The bloody boy —oí mascullar a Cummings a mi espalda y, como lo primero que uno aprende en una lengua extranjera son palabrotas, no me costó mucho entender la lindeza.

Por supuesto, en cuanto recuperé la vertical me volví hacia él para deshacerme en disculpas, pero, ante mi sorpresa (no habían transcurrido ni veinte segundos), en el rostro de Mr. C no había rastro de contrariedad. Sonreía como si nada.

—Bravo, muchacho, todo un ejercicio de contorsionismo —me felicitó—. Y no te preocupes. Vete tranquilo a ver a tu madre, yo recogeré el bastón.

—De ninguna manera, ahora mismo se lo alcanzo —dije.

—No, yo lo cogeré —le oí insistir mientras me zambullía bajo el sillón con ánimo de recuperarlo. Tarea nada fácil, por cierto, puesto que el mueble tenía patas tan cortas que mi brazo apenas cabía y no alcanzaba a cogerlo—. ¡Te he dicho que lo dejes! —repitió él y yo confundí tanta protesta con pura cortesía. Además, para entonces había rodeado el sofá con intención de recuperarlo por la parte de atrás. Idea acertada porque, en efecto, allí asomaba la cabeza de perro labrada en plata de su empuñadura.

Fue al tirar de ella cuando el pomo se separó del bastón dejando al descubierto una larga y afiladísima hoja de acero. Jamás había visto un artilugio parecido, y aproveché que me encontraba parapetado tras el sofá para observarlo mejor. Su lama era fina y oscura y llevaba tres letras grabadas en oro: SIS.

Por supuesto no se me ocurrió preguntar qué era aquello. Sin decir palabra introduje el estoque en su vaina de madera y, tras emerger de detrás del sofá, se lo devolví a su dueño con un inocente: «Aquí está, señor».

Él, en vez de agradecérmelo, hizo que su monóculo lanzase un centellante reflejo sobre mi cara y luego dijo con la más suav de sus sonrisas:

Curiosity killed the cat, my boy, «la curiosidad mató al gato».

No fue esa mi única experiencia con el señor Cummings y los objetos punzantes aquella velada. Un par de minutos más tarde, cuando los tres habíamos vuelto a nuestros asientos, retomó ese tic suyo de picotear con el limpiador de pipas la superficie de su tabaquera mientras hablaba amigablemente una vez más de esto y aquello, hasta que, de pronto, erró el tiro y la afilada punta de aquel artilugio de acero se le enterró lo menos un par de centímetros en la pierna, a la altura del muslo. Lo juro, así fue.

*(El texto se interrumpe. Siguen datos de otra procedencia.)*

/-- `lrec` (R146, R364); that of a stage writes s61 to s63, and waits for one of them that is pending (R26). A false
qualifier means a trip count of zero (R139). -/
def execLrec (h : Hd) (id : BitVec 16) (s : State) : Host.Outcome State Fault Refusal :=
  lockstep s fun l =>
    match l.who with
    | .mem n => do
      let img := imgOf s l.who
      let rec_ := recordAt s img id.toNat
      let act ← waitClass s l.who h ((rec_.map (recordTrip s)).getD [])
      match rec_ with
      | none => illegal
      | some a => do
        let lv := numAt s.dmem (a + 48) 2
        let kind := (levelKind s img lv).getD 3
        require (l.ln.rcd.isNone && decide (lv < 8) && levelRules s l (Fin.ofNat 8 lv) kind) .illegal
        let (t, s') ← if act then readTrip' s n a l.who else .ok (0, s)
        match stageOf s n id.toNat with
        | none => startRecord s' l n a (Fin.ofNat 8 lv) kind t
        | some (g, p, st) =>
          match nextFiring g p with
          | none => startRecord s' l n a (Fin.ofNat 8 lv) kind t
          | some x =>
            match stageGo s n x with
            | .wait t => .error (.wait (.stamp t))
            | .miss => .error (.trap (trapOf .scheduleMiss))
            | .park => .error (.wait (.stamp (s.cal + 1)))
            | .go => do
              needLanded s l.who [61, 62, 63]
              let s ← (stageWords g st p.stage x).foldlM (fun s w => writeS s l w.1 (plain w.2) 1 none) (countFiring s' n)
              startRecord s l n a (Fin.ofNat 8 lv) kind t
    | _ => illegal

/-- The stage `lrec` a member is held before while a request that came no later than its stamp waits (R368). -/
def heldBeforeStage (s : State) (n : Nat) : Option QLane :=
  let m := mem s n
  match m.ctl.frz, dueLane m .c with
  | some (.stamp _), some l =>
    match l.ins with
    | some (.lrec _ id) =>
      match stageOf s n id.toNat with
      | some (g, p, _) => match (nextFiring g p).map (stageGo s n) with
        | some .park => some l
        | _ => none
      | none => none
    | _ => none
  | _, _ => none

/-- Index of the YIELDS entry of a record (R105, R412): entry 0 where none names it, which is the model's choice.
DESIGN CHOICE (log 147), unsafe. -/
def yieldIndex (s : State) (pa id : Nat) : Nat :=
  match sectOf s pa 5 with
  | none => 0
  | some (o, _, k) => ((List.range k).find? fun i => numAt s.dmem (pa + o + 32 * i) 2 == id).getD 0

/-- The terminal fault ILLEGAL that names a record (R149, R411). -/
def recordFault (s : State) (n : Nat) (r : RecRun) : State :=
  takeFault s n 1 0 0 ((mem s n).ctl.fetch.line.getD (extentOf r).1) (tagOf (some r)).iter.toNat (tagOf (some r)) (trapOf .illegal)

/-- A member's guard slots are open, or its held-store buffer or load data queues are in use (R411). -/
def yieldBreach (m : Member) : Bool :=
  openMask m != 0 || m.grd.held != [] || m.l.ldqV != [] || m.l.ldqC != [] || m.l.bindV != [] || m.l.bindC != []

/-- A member held before a stage `lrec` parks there (R368): its record is at no iteration yet, which phase `pro`
says, and `ret` holds the `lrec`'s address. It is a yield point, and a breach of one raises ILLEGAL (R411). -/
def parkBefore (s : State) (n : Nat) (l : QLane) : State :=
  match l.ins with
  | some (.lrec _ id) =>
    let img := imgOf s (.mem n)
    let m := mem s n
    match recordAt s img id.toNat with
    | none => s
    | some a =>
      let y := { recordRun s img a 0 l.addr (Fin.ofNat 8 (numAt s.dmem (a + 48) 2)) 0 with zero := groupCycle m }
      if yieldBreach m then recordFault s n y
      else updMem s n fun m =>
        { m with ctl := { m.ctl with life := .parking, yrec := some y, yidx := yieldIndex s img id.toNat, frz := none
                                     ybefore := m.ctl.fetch.lanes.map QLane.addr, fetch := { m.ctl.fetch with stop := true } } }
  | _ => s

/-! ## Boundaries (R146, R149) -/

/-- A lane belongs to a phase or kernel iteration. -/
def inPhase (r : RecRun) (l : QLane) : Bool := (l.rcd.map (samePhase r)).getD false
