/-- Writes the next chunk of a row. -/
def lkWrite (s : State) (k : Nat) (h : BitVec 128) (off : Nat) (b : List Byte) : Except LkEnd (Nat × State) :=
  let len := min b.length (32 - off % 32)
  match hAddr h .w off len with
  | .error e => .error (lkFail h off e)
  | .ok pa =>
    match writePa s (lkAcc s k) (hKeyIdx h) pa (b.take len) (reqOf (.lookup k) 0 0 pa len true (b.take len)) false with
    | (.done, s) => .ok (len, s)
    | (.fail e, _) => .error (lkFail h off e)
    | (.clash x pa, s) => .error (.done (clashFault s (lkAcc s k) x pa (hVa h + off)))
    | (_, s) => .error (.more (waitOn s (.lk k) (.stamp (s.cal + 1))))

/-- Bytes at an offset with those of another stretch written over them where the two overlap. -/
def patchRow (at_ : Nat) (old : List Byte) (off : Nat) (b : List Byte) : List Byte :=
  old.zipIdx.map fun x => if off ≤ at_ + x.2 then b.getD (at_ + x.2 - off) x.1 else x.1

/-- Cached rows of a page take the bytes written to it (R383). -/
def cacheUpdate (c : Lookup) (hn off : Nat) (b : List Byte) : Lookup :=
  { c with cache := c.cache.map fun p => if p.1 = hn then (p.1, p.2.1, patchRow p.2.1 p.2.2 off b) else p }

/-- `lscat` (R388): each row is read, added to and written, in ascending i. -/
def execLscat (h : Hd) (hn : HReg) (a : SReg) (op : BitVec 4) (s : State) : Host.Outcome State Fault Refusal :=
  lkRun s fun l k =>
    let c := lookupCore s k
    let off := lkS c a.val
    let len := c.grl
    let hd := lkHandle c hn
    if h.gq || h.qp || decide (1 < op.toNat) || decide (a.val % 2 ≠ 0) then lkIllegal
    else lkLanded s l [a, Fin.ofNat 64 (a.val + 1)] fun _ =>
      if lkS c (a.val + 1) ≠ 0 ∨ c.ga.length ≠ c.il.length then lkIllegal
      else match rowsFail c hd .r false off len, rowsFail c hd .w false off len with
        | some (e, o), _ | none, some (e, o) => lkFail hd o e
        | none, none =>
          let wk := lkWork c hd
          let i := wk.rows.length
          if c.il.length ≤ i then .done s
          else
            let o := rowOff c false off len i
            if wk.put = 0 then
              readRow s k hn.val hd o len false fun b s =>
                .more (putWork s k { lkWork (lookupCore s k) hd with part := addRow op.toNat b (c.ga.getD i []), put := 1 })
            else
              match lkWrite s k hd (o + (wk.put - 1)) (wk.part.drop (wk.put - 1)) with
              | .error e => e
              | .ok (n, s) =>
                let wk' := lkWork (lookupCore s k) hd
                if wk.put - 1 + n < len then .more (putWork s k { wk' with put := wk.put + n })
                else
                  let s := setLookup s k (cacheUpdate (lookupCore s k) hn.val o wk.part)
                  .more (putWork s k { lkWork (lookupCore s k) hd with rows := wk.rows ++ [[]], part := [], put := 0 })

end Sys2Proof.Machine
end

«¡Zambomba!», pensé, abriendo los ojos como platos y miré a mi tía para comprobar si había visto lo mismo que yo. Pero ella acababa de inclinarse para coger un pastelillo. Cuando volvió a arrellanarse en el sofá, el limpiapipas de Mr. C picoteaba una vez más la superficie de la tabaquera como si tal cosa.

En cuanto a nuestro huésped, nada alteró su suav sonrisa.